__PROBLEM STATEMENT__
Reproduce the opening lines of the records exactly, up to and including the line in which "visible lane. -/" occurs.

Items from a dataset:

-- ==== Sys2Proof/Machine/Operands.lean ====
section
/-! DEFINITION. Who executes an instruction, and every operand form: registers, constants, the IMM reference, special
registers and drain ports (R113, R114, R121, R122, R157, R161, R345). -/
namespace Sys2Proof.Machine

/-- A group about to execute an instruction: its team, its quadrant, the loop-buffer lane that executes alone if one does,
the instruction's fields (stepped when repeated), the scope that applies, and whether the scope it names was refused (R317). -/
structure GCtx where
  s : State
  team : Team
  grp : Group
  quad : Nat
  lb : Option Nat
  f : Fields
  scope : Nat
  refused : Bool
  deriving DecidableEq, Repr

def GCtx.ref (g : GCtx) : TeamRef := g.team.ref

/-- The threads that execute: SUB threads for a broadcast issue, the one thread for a loop-buffer issue (R123, R157). -/
def GCtx.runs (g : GCtx) (t : Thread) : Bool :=
  g.grp.owns t && (match g.lb with | none => decide (t.st = .sub) | some l => t.lane == l)

/-- The executing threads in ascending visible lane. -/
def GCtx.lanes (g : GCtx) : List Thread := (g.team.members g.grp).filter g.runs

/-- The program counter of the instruction. -/
def GCtx.pc (g : GCtx) : Pc := match g.lanes with | t :: _ => t.pc | [] => 0

/-- A thread's virtual lane (R122). -/
def GCtx.virt (g : GCtx) (t : Thread) : Nat := g.grp.virt t.lane

/-- A predicate of a thread (R112, R114). -/
def Thread.pred (t : Thread) (n : BitVec 3) : Bool := t.p.getLsbD n.toNat || n == 7

/-- A predicate written; p7 keeps reading true (R114). -/
def Thread.setPred (t : Thread) (n : BitVec 3) (x : Bool) : Thread :=
  if n = 7 then t
  else { t with p := if x then t.p ||| BitVec.ofNat 8 (2 ^ n.toNat) else t.p &&& ~~~(BitVec.ofNat 8 (2 ^ n.toNat)) }

/-- The guard of an instruction in a thread (R112). -/
def guardOn (pg : Guard) (t : Thread) : Bool := t.pred pg.p != pg.neg

/-- An active lane (R112, R157). -/
def GCtx.active (g : GCtx) (t : Thread) : Bool := g.runs t && guardOn g.f.pg t

/-- The active lanes, ascending. -/
def GCtx.actives (g : GCtx) : List Thread := g.lanes.filter (fun t => guardOn g.f.pg t)

/-! ### Registers -/

def VReg.zero : VReg := { val := 0, poison := none }
def SReg.zero : SReg := { val := 0, poison := none }
def BReg.null : BReg := { bits := 0, poison := none, reason := 0 }

def Thread.vreg (t : Thread) (n : Nat) : VReg := t.v.getD n VReg.zero

/-- A v-register written. -/
def Thread.setV (t : Thread) (n : Nat) (x : VReg) : Thread := { t with v := t.v.set n x }

/-- An s-register read; s0 reads 0 (R114). -/
def Group.sreg (g : Group) (n : Nat) : SReg := if n = 0 then SReg.zero else g.s.getD n SReg.zero

/-- An s-register written; a write of s0 has no effect (R114). -/
def Group.setS (g : Group) (n : Nat) (x : SReg) : Group := if n = 0 then g else { g with s := g.s.set n x }

def Group.breg (g : Group) (n : Nat) : BReg := g.b.getD n BReg.null
def Group.setB (g : Group) (n : Nat) (x : BReg) : Group := { g with b := g.b.set n x }

def Handle.null : Handle := { st := .null, reason := 0, pmask := 0, mmask := 0, cmd := none, signal := none }
def Group.hreg (g : Group) (n : Nat) : Handle := g.h.getD n Handle.null
def Group.setH (g : Group) (n : Nat) (x : Handle) : Group := { g with h := g.h.set n x }

/-- The 64-bit value of an even/odd pair (R47), with the higher-ranked tag of its halves (R356). -/
def Thread.vpair (t : Thread) (n : Nat) : Nat × Option PoisonKind :=
  ((t.vreg n).val.toNat + 2 ^ 32 * (t.vreg (n + 1)).val.toNat, worst (t.vreg n).poison (t.vreg (n + 1)).poison)

/-- A 32-bit result, or a pair for a 64-bit one. -/
def Thread.writeV (t : Thread) (wide : Bool) (n : Nat) (x : Nat) (p : Option PoisonKind) : Thread :=
  let t := t.setV n { val := BitVec.ofNat 32 x, poison := p }
  if wide then t.setV (n + 1) { val := BitVec.ofNat 32 (x / 2 ^ 32), poison := p } else t

/-! ### Special registers (R345) -/

/-- `scopepol` as programs read it (R316). -/
def Vf.scopepol (v : Vf) : Nat :=
  (if v.devOk then 1 else 0) + (if v.sysOk then 2 else 0) + (if v.act then 4 else 0) + 2 ^ 32 * v.refcnt.toNat

/-- `ebudget` (R212). -/
def Ctx.ebudget (c : Ctx) : Nat := wrapNat 32 c.level + 2 ^ 32 * (c.refill % 2 ^ 16) + 2 ^ 48 * (c.cap % 2 ^ 16)

/-- A special register with one value for a group or sequencer. -/
def groupSpecial (s : State) (t : Team) (quad n : Nat) : Nat :=
  match n with
  | 4 => t.teamId
  | 5 => t.ref.cluster
  | 6 => t.ref.cteam
  | 7 => quad % 4
  | 8 => t.slotOf quad
  | 9 => t.core
  | 17 => t.cairnkey.toNat
  | 18 => t.ringerr.toNat
  | 19 => (s.ctx t.ref.vf).ebudget
  | 20 => (s.vf t.ref.vf).scopepol
  | 24 => s.cycle % 2 ^ 64
  | 25 => s.usec % 2 ^ 64
  | _ => 0

/-- `cairnkey` as a group sees it: the value of any write from the oldest it may still see up to the last one, write 0 being the 0 of the team's start
(R173, R209); which is free (log 2). -/
def GCtx.cairnkey (g : GCtx) : Nat :=
  ((0 :: g.team.keyLog).getD (g.grp.keyFrom + Config.freeNat (g.s.tick + g.s.cycle) % (g.team.keyLog.length + 1 - g.grp.keyFrom)) 0).toNat

/-- An s-register as an instruction reads it: a loop-buffer lane that executes in the cycle in which a broadcast instruction wrote the register reads the
value from before (R138). -/
def GCtx.sreg (g : GCtx) (n : Nat) : SReg :=
  match g.lb, g.grp.sOld with
  | some _, some (c, k, old) => if c = g.s.cycle ∧ k = n then old else g.grp.sreg n
  | _, _ => g.grp.sreg n

/-- A special register with one value for a group, as the group reads it. -/
def GCtx.specialOnce (g : GCtx) (n : Nat) : Nat := if n = 17 then g.cairnkey else groupSpecial g.s g.team g.quad n

/-- A special register as a thread reads it. -/
def GCtx.special (g : GCtx) (t : Thread) (n : Nat) : Nat :=
  match n with
  | 0 => g.virt t
  | 1 => t.tidX.toNat
  | 2 => t.tidY.toNat
  | 3 => t.tidZ.toNat
  | 16 => t.fstat.toNat
  | _ => g.specialOnce n

/-! ### Operand values -/

/-- The integer of an inline constant (R114). -/
def constInt (n : BitVec 7) : Int := (n.toNat : Int) - 64

/-- IMM extended to 64 bits as the reference states (R114). -/
def immExt (zx : Bool) (x : BitVec 32) : Nat := if zx then x.toNat else wrapNat 64 (sextNat 32 x.toNat)

/-- An operand of one lane as 64 bits, a v-register as a pair when `wide` (R114, R157). -/
def GCtx.raw (g : GCtx) (t : Thread) (wide : Bool) (o : Operand) : Nat × Option PoisonKind :=
  match o with
  | .v n => if wide then t.vpair n.toNat else ((t.vreg n.toNat).val.toNat, (t.vreg n.toNat).poison)
  | .s n => ((g.sreg n.toNat).val.toNat, (g.sreg n.toNat).poison)
  | .const n => (wrapNat 64 (constInt n), none)
  | .special n => (g.special t n.toNat % 2 ^ 64, none)
  | .imm zx => (immExt zx g.f.imm, none)
  | .dp _ => let x := (match g.grp.bound with | some e => e.entry | none => []).getD (g.virt t) VReg.zero; (x.val.toNat, x.poison)
  | _ => (0, none)

/-- The encoding of an inline constant at an operand type: exact floats, both halves of packed types (R114, R116). -/
def constTyped (ty : Nat) (n : BitVec 7) : Nat :=
  let k := constInt n
  let half (F : Fmt) : Nat := (F.round .rne (ofInt k)).1
  match ty with
  | 0 => half fp32
  | 1 => half fp16 * 65537
  | 2 => half bf16 * 65537
  | 5 => wrapNat 64 k
  | 6 => wrapNat 64 k
  | 7 => wrapNat 16 k * 65537
  | _ => wrapNat 32 k

/-- An operand of a vector instruction at TYPE (R114, R116, R157). -/
def GCtx.typed (g : GCtx) (t : Thread) (ty : Nat) (o : Operand) : Nat × Option PoisonKind :=
  let wide := ty == 5 || ty == 6
  match o with
  | .const n => (constTyped ty n, none)
  | _ => let (x, p) := g.raw t wide o; (if wide then x else x % 2 ^ 32, p)

/-- An operand that stands once for the group, as 64 bits (R136, R242, R255, R332). -/
def GCtx.once (g : GCtx) (o : Operand) : Nat × Option PoisonKind :=
  match o with
  | .s n => ((g.sreg n.toNat).val.toNat, (g.sreg n.toNat).poison)
  | .const n => (wrapNat 64 (constInt n), none)
  | .special n => (g.specialOnce n.toNat % 2 ^ 64, none)
  | .imm zx => (immExt zx g.f.imm, none)
  | _ => (0, none)

/-- The register number of a v operand. -/
def opNum : Operand → Nat
  | .v n => n.toNat | .s n => n.toNat | .const n => n.toNat | .special n => n.toNat | .p n => n.toNat | .h n => n.toNat
  | .b n => n.toNat | .a n => n.toNat | .dp n => n.toNat | _ => 0

/-- The predicate register of a p operand. -/
def opPreg : Operand → BitVec 3
  | .p n => n
  | _ => 7

/-- A record operand (R250). -/
def GCtx.record (g : GCtx) (o : Operand) : BReg := g.grp.breg (opNum o)

end Sys2Proof.Machine
end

__ANSWER FOR THIS EXERCISE__
-- ==== Sys2Proof/Machine/Operands.lean ====
section
/-! DEFINITION. Who executes an instruction, and every operand form: registers, constants, the IMM reference, special
registers and drain ports (R113, R114, R121, R122, R157, R161, R345). -/
namespace Sys2Proof.Machine

/-- A group about to execute an instruction: its team, its quadrant, the loop-buffer lane that executes alone if one does,
the instruction's fields (stepped when repeated), the scope that applies, and whether the scope it names was refused (R317). -/
structure GCtx where
  s : State
  team : Team
  grp : Group
  quad : Nat
  lb : Option Nat
  f : Fields
  scope : Nat
  refused : Bool
  deriving DecidableEq, Repr

def GCtx.ref (g : GCtx) : TeamRef := g.team.ref

/-- The threads that execute: SUB threads for a broadcast issue, the one thread for a loop-buffer issue (R123, R157). -/
def GCtx.runs (g : GCtx) (t : Thread) : Bool :=
  g.grp.owns t && (match g.lb with | none => decide (t.st = .sub) | some l => t.lane == l)

/-- The executing threads in ascending visible lane. -/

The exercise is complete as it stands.